EXERCISE: Using the records below, transcribe word for word the stretch from the line that contains "words := 0, result" through the line that contains "def State.postSaved (s", both end lines included, and nothing else.

Records from a data source:
——————
-- ==== Sys2Proof/Machine/FaultStage.lean ====
section
/-! DEFINITION. Translation faults on their way to software (R431 to R433), and their resolution by INVAL: the replay of
side-log entries, held operations and held fibres (R401, R434, R437 to R440, R449). -/

namespace Sys2Proof.Machine

/-! ## Cluster stages (R432) -/

/-- A filter entry merged into the key that a stage or core 3 holds. -/
def StageEntry.merge (x : StageEntry) (f : FilterEntry) : StageEntry :=
  { x with
    acc := x.acc ||| f.acc, waiters := x.waiters + f.waiters,
    conflict := x.conflict || f.conflict || placeClash x.plo x.ht f.plo f.ht }

/-- A stage of 128 entries takes a filter entry, or has no room. -/
def stageAdd (xs : List StageEntry) (f : FilterEntry) (die now : Nat) : Option (List StageEntry) :=
  let same := fun x : StageEntry => x.ctx == f.ctx && x.va == f.va
  if xs.any same then some (replaceBy same (fun x => x.merge f) xs)
  else if xs.length < 128 then
    some (xs ++ [{ ctx := f.ctx, va := f.va, acc := f.acc, level := f.level, plo := f.plo, ht := f.ht, conflict := f.conflict,
                   waiters := f.waiters, die := die, since := now }])
  else none

/-- The cores of a die that hold filter entries pass them to the stage, as long as it has room; each one passed frees its
place. -/
def State.passFilter (s : State) (die core : Nat) : List FilterEntry → State
  | [] => s
  | f :: fs => match stageAdd (s.layer die).stage f die s.now with
    | none => s
    | some xs =>
      let s := s.modLayer die fun y => { y with stage := xs }
      let s := s.modCore core fun c => { c with filter := c.filter.erase f }
      (s.wakeRoom core).passFilter die core fs

/-- Every core of a die in turn. -/
def State.passFilters (s : State) (die : Nat) : State :=
  (s.cores.filter fun c => dieOf c.id == die).foldl (fun s c => s.passFilter die c.id c.filter) s

/-- The 256 bits of a fault record (R433). -/
def State.faultRecord (s : State) (x : StageEntry) : Nat :=
  x.va + x.ctx * 2 ^ 64 + x.acc.toNat * 2 ^ 128 + x.level * 2 ^ 132 + x.plo.toNat * 2 ^ 135 + x.ht.toNat * 2 ^ 138
    + b2n x.conflict * 2 ^ 140 + min x.waiters 65535 * 2 ^ 144 + x.die * 2 ^ 160 + s.pkg.pkgNo * 2 ^ 168
    + s.pkg.errSeq % 2 ^ 64 * 2 ^ 192

/-- A key reaches core 3: one record for it while it is outstanding, and none for what merges later (R432). -/
def State.keyToCore3 (s : State) (x : StageEntry) : State :=
  let same := fun y : StageEntry => y.ctx == x.ctx && y.va == x.va
  if s.keys.any same then { s with keys := replaceBy same (fun y => { y with waiters := y.waiters + x.waiters }) s.keys }
  else
    let s := s.errorRecord 1 1 3 127 x.die (x.die / 6) [(0x18, 32, s.faultRecord x)]
    { s with keys := s.keys ++ [x] }

/-- The keys of a stage that have been held for 64 cycles pass to core 3. -/
def State.releaseStage (s : State) (die : Nat) : State :=
  let old := fun x : StageEntry => decide (x.since + 64 ≤ s.now)
  let due := (s.layer die).stage.filter old
  let s := s.modLayer die fun y => { y with stage := y.stage.filter fun x => !old x }
  due.foldl State.keyToCore3 s

/-- Whether the stage of a die has something to do. -/
def State.stageDue (s : State) (die : Nat) : Bool :=
  ((s.layer die).stage.any fun x => decide (x.since + 64 ≤ s.now)) ||
    s.cores.any fun c => dieOf c.id == die && c.filter.any fun f => (stageAdd (s.layer die).stage f die s.now).isSome


/-! ## The range of an INVAL (R401, R434) -/

/-- A range of a context; a length of 0 is all of it. -/
structure Range where
  ctx : Nat
  lo : Nat
  len : Nat
deriving DecidableEq, Repr

/-- Whether n bytes at an address overlap the range. -/
def Range.covers (r : Range) (va n : Nat) : Bool := decide (r.len = 0) || (decide (va < r.lo + r.len) && decide (r.lo < va + n))

/-- Whether the granule at an address is covered. -/
def Range.hasGranule (r : Range) (ctx va : Nat) : Bool := r.ctx == ctx && r.covers (granuleOf va) 65536

/-! ## Replay (R437, R439) -/

/-- A side-log entry as the operation that it stands for. -/
def LogEntry.op (e : LogEntry) : MemOp :=
  { id := e.id, fid := e.fid, team := e.team, core := e.core, kind := e.kind, order := e.order, scope := e.scope, fence := false,
    signed := e.signed, nbits := e.nbits, alloc := false, hint := 0, ip := e.ip, lanes := e.lanes, zeros := 0, dcls := .none, dreg := 0,
    words := 0, result := none, tag := e.tag, performed := false }

/-- Adds a line to the counter that the tower of the original issue selects, in the resident or in the saved team (R437, R440); the lines
of `app` are not counted (R130). -/
def State.countReplay (s : State) (e : LogEntry) (p : Place) : State :=
  if e.owner.isSome then s
  else
  let near := decide (p.pkg = s.pkg.pkgNo) && decide (p.tower = e.tower)
  let add := fun t : Team => if near then { t with locl := t.locl + 1 } else { t with locr := t.locr + 1 }
  let s := s.modTeam e.team add
  let keep := fun x : SavedTeam => if near then { x with addL := x.addL + 1 } else { x with addR := x.addR + 1 }
  { s with saved := replaceBy (fun x => x.team.id == e.team) keep s.saved }

/-- A side-log entry performs at its home slice. -/
def State.performEntry (s : State) (e : LogEntry) (p : Place) : State :=
  let o := e.op
  let segs := e.segs.map fun g => g.placed p.key
  let s := s.beforePerform o p.key
  let (_, s) := s.performSegs o p.key (s.bankOf p) false segs
  let s := if o.tag ∧ pkgOfKey p.key = s.pkg.pkgNo then s.addTag p.key (s.bankOf p) o.core else s
  ((s.countReplay e p).settle e.fid).progressTeam e.team

/-- An entry leaves the log. -/
def State.dropEntry (s : State) (e : LogEntry) : State := { s with sideLog := s.sideLog.filter fun x => x.id != e.id }

/-- A trap found after issue for a fibre that is saved: it stands, and the fibre takes it at its next entry point after the restore; an
Ended fibre's is undelivered (R439, R440). -/
def State.postSaved (s : State) (e : LogEntry) (i : TrapInfo) : State :=
  let mark := fun f : Fibre => if f.id = e.fid ∧ f.run ≠ .ended then { f with pending := some (f.pending.getD i) } else f
  match s.saved.find? fun x => x.fibres.any fun f => f.id == e.fid with
  | none => s
  | some x =>
    if x.fibres.any fun f => f.id == e.fid && decide (f.run = .ended) then
      match s.launch? x.team.launch with
      | some l => s.fatalTrap x.team l i false
      | none => s
    else { s with saved := replaceBy (fun y => y.team.id == x.team.id) (fun y => { y with fibres := y.fibres.map mark }) s.saved }

/-- The trap of an entry whose replay fails, for the fibre that logged it, resident or saved (R439). -/
def State.entryTrap (s : State) (e : LogEntry) (cause detail : Nat) : State :=
  let i : TrapInfo := ⟨BitVec.ofNat 8 cause, 0, BitVec.ofNat 16 detail, e.lanes, e.ip, 0⟩
  (((s.dropEntry e).postTrap e.fid i).postSaved e i).settle e.fid

/-- An entry that met a missing page again opens a key, or waits for a free entry of the filter to open it (R431, R437). -/
def State.openKey (s : State) (e : LogEntry) : State :=
  match e.unkeyed with
  | none => s
  | some level =>
    let perm := if e.kind = .store then Perm.write else .atomic
    let m : Miss := { va := granuleOf e.va, acc := perm.acc, level := level, plo := e.plo, ht := e.ht }
    let mark := fun (s : State) (u : Option Nat) =>
      { s with sideLog := replaceBy (fun x => x.id == e.id) (fun x => { x with unkeyed := u }) s.sideLog }
    match s.gather e.core e.ctx [m] with
    | some s => mark s none
    | none => mark s (some level)

/-- One entry replays, fails, or meets a missing page again: then it stays, and the answer is false. -/
def State.replay (s : State) (e : LogEntry) : Bool × State :=
  let perm := if e.kind = .store then Perm.write else .atomic
  match (if e.parked then s.translateNoCache e.ctx e.va perm else s.translate e.core e.ctx e.va perm) with
  | (.bad _ c d, s) => (true, s.entryTrap e c d)
  | (.unmapped level, s) =>
    (false, s.openKey { e with unkeyed := some level })
  | (.ok p, s) =>
    if s.lostLine p.key ∧ !(e.kind = .store ∧ coversLine 0 e.segs) then (true, s.entryTrap e 0x15 14)
    else
      let s := s.modPkg fun k => { k with lostLines := k.lostLines.filter fun q => q.2 != p.key }
      (true, (s.dropEntry e).performEntry e p)

/-- The entries of the covered granules in entry order; one that stays keeps the later ones of its granule (R437). -/
def State.replayAll (s : State) (r : Range) : List (Nat × Nat) → List LogEntry → State
  | _, [] => s
  | stay, e :: es =>
    let g := granuleOf e.va
    if !r.hasGranule e.ctx e.va ∨ stay.contains (e.ctx, g) then s.replayAll r stay es
    else match s.replay e with
      | (true, s) => s.replayAll r stay es
      | (false, s) => s.replayAll r ((e.ctx, g) :: stay) es

/-- The entries that have a key still to open try again: places of the filters have become free. -/
def State.openKeys (s : State) : State := (s.sideLog.filter fun e => e.unkeyed.isSome).foldl State.openKey s

/-- CLUSTER_STAGE_RELEASE (R431, R432): entries pass from the core filters into the stage, and keys that it has held for 64
cycles to core 3. -/
def execClusterStageRelease (die : Nat) (s : State) : Host.Outcome State Fault Refusal :=
  .next ((s.releaseStage die).passFilters die).openKeys

/-! ## INVAL (R401, R434) -/

/-- Every core drops its cached translations of the range. -/
def State.dropCached (s : State) (r : Range) : State :=
  let covered := fun e : TlbEntry => e.ctx == r.ctx && r.covers (e.page * 2 ^ levelShift e.level) (2 ^ levelShift e.level)
  { s with cores := s.cores.map fun c => { c with tlb := c.tlb.filter fun e => !covered e } }

/-- The keys of the covered granules leave core 3, the stages and the filters, none with a record (R434). -/
def State.dropKeys (s : State) (r : Range) : State :=
  { s with
    keys := s.keys.filter fun x => !r.hasGranule x.ctx x.va,
    layers := s.layers.map fun y => { y with stage := y.stage.filter fun x => !r.hasGranule x.ctx x.va },
    cores := s.cores.map fun c => { c with filter := c.filter.filter fun x => !r.hasGranule x.ctx x.va } }

/-- Held engine operations on the covered granules go on (R441), and tasks that wait for a line there (R449). -/
def State.resumeHeld (s : State) (r : Range) : State :=
  let free := fun (ctx : Nat) (o : EngOp) => match o.held with
    | some va => if r.hasGranule ctx va then { o with held := none } else o
    | none => o
  let teams := s.teams.map fun t => { t with queues := t.queues.map (free (s.ctxOf t)) }
  let task := fun t : Task => match t.heldVa with
    | some va => if r.hasGranule (((s.launch? t.launch).map Launch.ctx).getD 0) va then { t with heldVa := none } else t
    | none => t
  { s with teams := teams, tasks := s.tasks.map task }

/-- Fibres held on the covered granules become Ready (R435). -/
def State.wakeHeld (s : State) (r : Range) : State :=
  s.fibres.foldl (fun s f => match f.run, f.waits with
    | .held, .granules ctx vas | .held, .logRoom ctx vas =>
      if vas.any fun va => r.hasGranule ctx va then s.wakeHeldFibre f.id else s
    | _, _ => s) s

/-- Whether no request of the context is on its way: each of them may have used an old translation (R401). -/
def State.quiet (s : State) (ctx : Nat) : Bool :=
  s.reqs.all fun q => q.state.isDone || (match (s.ownerOp q).bind fun o => s.team? o.team with
    | some t => s.ctxOf t != ctx
    | none => true)

/-- The work of an INVAL, its steps in order. -/
def State.invalidate (s : State) (r : Range) : State :=
  let s := (s.dropCached r).dropKeys r
  let s := s.replayAll r [] s.sideLog
  let s := s.openKeys
  let s := ((s.resumeHeld r).wakeHeld r).wakeLog
  s.cores.foldl (fun s c => (s.wakeRoom c.id).wakeLogRoom c.id) s

end Sys2Proof.Machine
end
——————
ANSWER FOR THE TASK:
    words := 0, result := none, tag := e.tag, performed := false }

/-- Adds a line to the counter that the tower of the original issue selects, in the resident or in the saved team (R437, R440); the lines
of `app` are not counted (R130). -/
def State.countReplay (s : State) (e : LogEntry) (p : Place) : State :=
  if e.owner.isSome then s
  else
  let near := decide (p.pkg = s.pkg.pkgNo) && decide (p.tower = e.tower)
  let add := fun t : Team => if near then { t with locl := t.locl + 1 } else { t with locr := t.locr + 1 }
  let s := s.modTeam e.team add
  let keep := fun x : SavedTeam => if near then { x with addL := x.addL + 1 } else { x with addR := x.addR + 1 }
  { s with saved := replaceBy (fun x => x.team.id == e.team) keep s.saved }

/-- A side-log entry performs at its home slice. -/
def State.performEntry (s : State) (e : LogEntry) (p : Place) : State :=
  let o := e.op
  let segs := e.segs.map fun g => g.placed p.key
  let s := s.beforePerform o p.key
  let (_, s) := s.performSegs o p.key (s.bankOf p) false segs
  let s := if o.tag ∧ pkgOfKey p.key = s.pkg.pkgNo then s.addTag p.key (s.bankOf p) o.core else s
  ((s.countReplay e p).settle e.fid).progressTeam e.team

/-- An entry leaves the log. -/
def State.dropEntry (s : State) (e : LogEntry) : State := { s with sideLog := s.sideLog.filter fun x => x.id != e.id }

/-- A trap found after issue for a fibre that is saved: it stands, and the fibre takes it at its next entry point after the restore; an
Ended fibre's is undelivered (R439, R440). -/
def State.postSaved (s : State) (e : LogEntry) (i : TrapInfo) : State :=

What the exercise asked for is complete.